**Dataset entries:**
/-- Launch an own frame on OUT at boundary b (R355): its ORIGIN and CORR; without a valid link delay DLYINV is set. -/
def launchOwn (s : State) (b type dst : Nat) (all report : Bool) (pay : List Nat) : Nat × State :=
  let q := takeSeq s type
  let head := type + 0x10 + ringPosition s * 2 ^ 16 + dst % 32 * 2 ^ 24 + b2n all * 2 ^ 31 + ringNumber s * 2 ^ 32 +
    b2n (!outUp s) * 2 ^ 40 + b2n report * 2 ^ 41 + q.1 * 2 ^ 48
  let corr := (fracOf b : Int) + (if outUp s then signed 32 (rd s glb R.TIM_LINK_DLY_DLY) else 0)
  (q.1, updRing { q.2 with now := max s.now b } fun r => { r with lastOut := some (b, makeFrame head b corr pay), outFree := b + frameTime })

/-- Forward a frame on OUT at boundary b (R350). -/
def launchForward (s : State) (b arrival : Nat) (f : List Nat) : State :=
  let head := frameHead f + 2 ^ 8
  let corr := frameCorr f + ((b - arrival : Nat) : Int) + signed 32 (rd s glb R.TIM_LINK_DLY_DLY)
  let out := if outUp s then makeFrame head (frameOrigin f) corr (framePay f)
    else makeFrame (setBit head 40) (frameOrigin f) (frameCorr f) (framePay f)
  updRing { s with now := max s.now b } fun r => { r with lastOut := some (b, out), outFree := b + frameTime }

/-! ### Links (R347, R354) -/

/-- BLOCK_LOCK_GAINED. -/
def execBlockLockGained (out : Bool) (s : State) : Host.Outcome State Fault Refusal :=
  .next (if !powerUp s || sealed s then s else if out then (if linkOut s == 0 then updRing (wr s glb R.TIM_LINK_STAT_OUT 1) (fun r => { r with samples := [], outliers := 0 }) else s)
    else (if linkIn s == 0 then wr s glb R.TIM_LINK_STAT_IN 1 else s))

/-- BLOCK_LOCK_LOST: the lane goes DOWN; on OUT the request in flight is lost. -/
def execBlockLockLost (out : Bool) (s : State) : Host.Outcome State Fault Refusal :=
  if (if out then linkOut s else linkIn s) == 0 then .next s
  else
    let s1 := if out then updRing (wr s glb R.TIM_LINK_STAT_OUT 0) (fun r => { r with req := none }) else wr s glb R.TIM_LINK_STAT_IN 0
    .next (levelOn (setF s1 glb R.TIM_LINK_STAT_DOWN_SEEN) 0x1B (b2n out) 0)

/-- The mean of a list of integers. -/
def meanInt (l : List Int) : Int := if l.length = 0 then 0 else roundDivInt (l.foldl (· + ·) 0) l.length

/-- R354: one sample of the OUT link delay; in LEARNING the sixteenth brings the lane UP; in UP a sample outside 1 ns of the
mean is discarded, and 16 in a row send the lane back to LEARNING (R347). -/
def delaySample (s : State) (d : Int) : State :=
  let r := s.ring
  if linkOut s == 1 then
    let l := (d :: r.samples).take 16
    let s1 := updRing s fun r => { r with samples := l }
    if l.length < 16 then s1
    else levelOff (wr (wr (updRing s1 fun r => { r with outliers := 0 }) glb R.TIM_LINK_STAT_OUT 2) glb R.TIM_LINK_DLY_DLY
      (unsigned 32 (meanInt l))) 0x1B 1
  else if linkOut s == 2 then
    let m := meanInt r.samples
    if (d - m).natAbs ≤ nsec 1 then
      let l := (d :: r.samples).take 16
      wr (updRing s fun r => { r with samples := l, outliers := 0 }) glb R.TIM_LINK_DLY_DLY (unsigned 32 (meanInt l))
    else if r.outliers + 1 < 16 then updRing s fun r => { r with outliers := r.outliers + 1 }
    else
      let v := freshNat s
      levelOn (wr (wr (updRing v.2 fun r => { r with samples := [], outliers := 0 }) glb R.TIM_LINK_STAT_OUT 1)
        glb R.TIM_LINK_DLY_DLY v.1) 0x1B 1 0
  else s

/-- PDELAY_RESP (R354): the response to the request in flight arrives on the return pair. -/
def execPdelayResp (f : Frame) (tau : Nat) (s : State) : Host.Outcome State Fault Refusal :=
  if linkOut s == 0 || !frameCrcOk f || frameType f != 3 || frameRing f != ringNumber s then .next s
  else match s.ring.req with
    | none => .next s
    | some (t1, seq) =>
      if frameLe (framePay f) 0 2 != seq then .next s
      else
        let d := ((tau : Int) - (t1 : Int) - frameCorr f + signed 32 (rd s glb R.TIM_LINK_ASYM_ASYM)) / 2
        .next (delaySample (updRing { s with now := max s.now tau } fun r => { r with req := none }) d)

/-! ### Arrival on IN (R350) -/

/-- A frame that R350 drops, counted; none where it goes on. -/
def dropFrame (s : State) (f : List Nat) : Option State :=
  if !frameCrcOk f then some (incF s glb R.TIM_RING_CRC_COUNT)
  else if frameRing f != ringNumber s || frameType f < 1 || decide (6 < frameType f) then some (incF s glb R.TIM_RING_DROP_COUNT)
  else if frameSrc f == ringPosition s then some s
  else if frameHops f == 31 then some (incF s glb R.TIM_RING_DROP_COUNT)
  else none

/-- FRAME_DROP. -/
def execFrameDrop (f : Frame) (s : State) : Host.Outcome State Fault Refusal :=
  .next (if linkIn s == 0 then s else (dropFrame s f).getD s)

/-- The first good frame from upstream brings IN UP (R347). -/
def inLearned (s : State) (f : List Nat) : State :=
  if linkIn s == 1 && !frameDlyInv f then levelOff (wr s glb R.TIM_LINK_STAT_IN 2) 0x1B 0 else s

/-- Missing SEQ values of BCAST and SNAP frames, by originator and type. -/
def countGaps (s : State) (f : List Nat) : State :=
  let key := 32 * frameType f + frameSrc f
  let s1 := match mapGet? s.ring.lastSeq key with
    | some n => addF s glb R.TIM_GAPS_COUNT ((frameSeq f + 2 ^ 16 - (n + 1) % 2 ^ 16) % 2 ^ 16)
    | none => s
  updRing s1 fun r => { r with lastSeq := mapPut r.lastSeq key (frameSeq f) }

/-- A frame of a type arrives on IN at an instant (R350): it is dropped, consumed, forwarded, or both; `k` consumes. -/
def receive (s : State) (type : Nat) (f : List Nat) (tau : Nat) (k : State → State) : State :=
  if linkIn s == 0 || frameType f != type then s
  else match dropFrame s f with
    | some s1 => s1
    | none =>
      let s1 := inLearned { s with now := max s.now tau } f
      let mine := frameAll f || type == 2 || frameDst f == ringPosition s
      let s2 := if mine then k s1 else s1
      if type != 2 && (frameAll f || !mine) then updRing s2 fun r => { r with fwd := r.fwd ++ [(tau, f)] } else s2

/-- PDELAY_REQ (R354): the response leaves on the return pair at its next free boundary. -/
def execPdelayReq (f : Frame) (tau : Nat) (s : State) : Host.Outcome State Fault Refusal :=
  .next (receive s 2 f tau fun s =>
    let b := blockAt (max tau s.ring.retFree)
    let q := takeSeq s 3
    let head := 3 + 0x10 + ringPosition s * 2 ^ 16 + frameSrc f * 2 ^ 24 + ringNumber s * 2 ^ 32 + q.1 * 2 ^ 48
    updRing q.2 fun r =>
      { r with lastRet := some (b, makeFrame head b ((b - tau : Nat) : Int) (leBytes 2 (frameSeq f)))
               retFree := b + frameTime })

/-- R343: steering by a valid TIME frame. -/
def steer (s : State) (f : List Nat) (tau : Nat) : State :=
  let q := frameLe (framePay f) 0 1 % 16
  if isMaster s || frameSrc f != 0 || frameDlyInv f || q == 3 then s
  else
    let x : Int := (frameOrigin f : Int) + frameCorr f - (tau : Int)
    let offs := (x :: s.ring.offs).take 8
    let m := meanInt offs
    let s1 := updRing s fun r => { r with offs := offs, qualIn := q, noFrame := false }
    let s2 := wr s1 glb R.TIM_OFS_OFS (unsigned 32 (clampInt (-2147483648) 2147483647 m))
    let big := decide (rd s glb R.TIM_CFG_STEPTH * nsec 10 < m.natAbs)
    if !timeLive s && (rd s glb R.TIM_STAT_QUAL == 3 || big) then
      showQual (updRing (stepTime s2 m) fun r => { r with everSet := true })
    else
      let s3 := slewBy s2 m
      showQual (if big then signal (setF s3 glb R.TIM_STAT_OFSBIG) 0x1C 0 0 else s3)

/-- TIME_FRAME. -/
def execTimeFrame (f : Frame) (tau : Nat) (s : State) : Host.Outcome State Fault Refusal :=
  .next (receive s 1 f tau fun s => steer s f tau)

/-- TIME_FRAME_TIMEOUT (R341). -/
def execTimeFrameTimeout (s : State) : Host.Outcome State Fault Refusal :=
  .next (if isMaster s then s else showQual (updRing s fun r => { r with noFrame := true }))

/-! ### BCAST (R349, R351) -/

/-- A request reaches a gang's leader at an instant not before now: its latch vector under the law in force. -/
def atInstant (s : State) (tau : Nat) : State := { s with now := max s.now tau }

/-- Trigger source i fires at an instant (R116, R351). -/
def triggerJumpAt (s : State) (i tau : Nat) : State := { triggerJump (atInstant s tau) i with now := s.now }

/-- An abort reaches a gang at an instant (R114, R351); an earlier one stands. -/
def gangAbortAt (s : State) (l tau : Nat) : State := { gangAbort (atInstant s tau) l with now := s.now }

/-- A consumed BCAST frame acts (R351). -/
def bcastAct (s : State) (pay : List Nat) : State :=
  let head := frameLe pay 0 8
  let tau := argTime (frameLe pay 8 8) (frameLe pay 16 8)
  match bits head 0 4 with
  | 3 =>
    if flag s glb R.TIM_BC_CTL_ABORT_EN then
      let m := rd s glb R.TIM_BCAB_LO_TILES + rd s glb R.TIM_BCAB_HI_TILES * 2 ^ 32
      (s.gangs.filter fun e => gangLive s e.2 && e.2.tiles.any fun t => bit m t).foldl (fun s e => gangAbortAt s e.1 tau) s
    else s
  | 1 | 2 =>
    let s1 := bcastTrigger s (bits head 8 8) tau
    if bits head 8 8 == rd s glb R.TIM_BC_CTL_JBCID then triggerJumpAt s1 4 tau else s1
  | _ => s

/-- BCAST. -/
def execBcastFrame (f : Frame) (tau : Nat) (s : State) : Host.Outcome State Fault Refusal :=
  .next (receive s 4 f tau fun s => bcastAct (countGaps s f) (framePay f))

/-! ### Snapshots (R359 to R362) -/

def showSnaps (s : State) : State := wr s glb R.TIM_SNAP_STAT_PEND s.ring.snaps.length

def addSnap (s : State) (x : Snap) : State := showSnaps (updRing s fun r => { r with snaps := r.snaps ++ [x] })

**Task directions:** In the records above, locate each line with the word "linkIn". Copy all such lines.

**Your response:**
    else (if linkIn s == 0 then wr s glb R.TIM_LINK_STAT_IN 1 else s))
  if (if out then linkOut s else linkIn s) == 0 then .next s
  .next (if linkIn s == 0 then s else (dropFrame s f).getD s)
  if linkIn s == 1 && !frameDlyInv f then levelOff (wr s glb R.TIM_LINK_STAT_IN 2) 0x1B 0 else s
  if linkIn s == 0 || frameType f != type then s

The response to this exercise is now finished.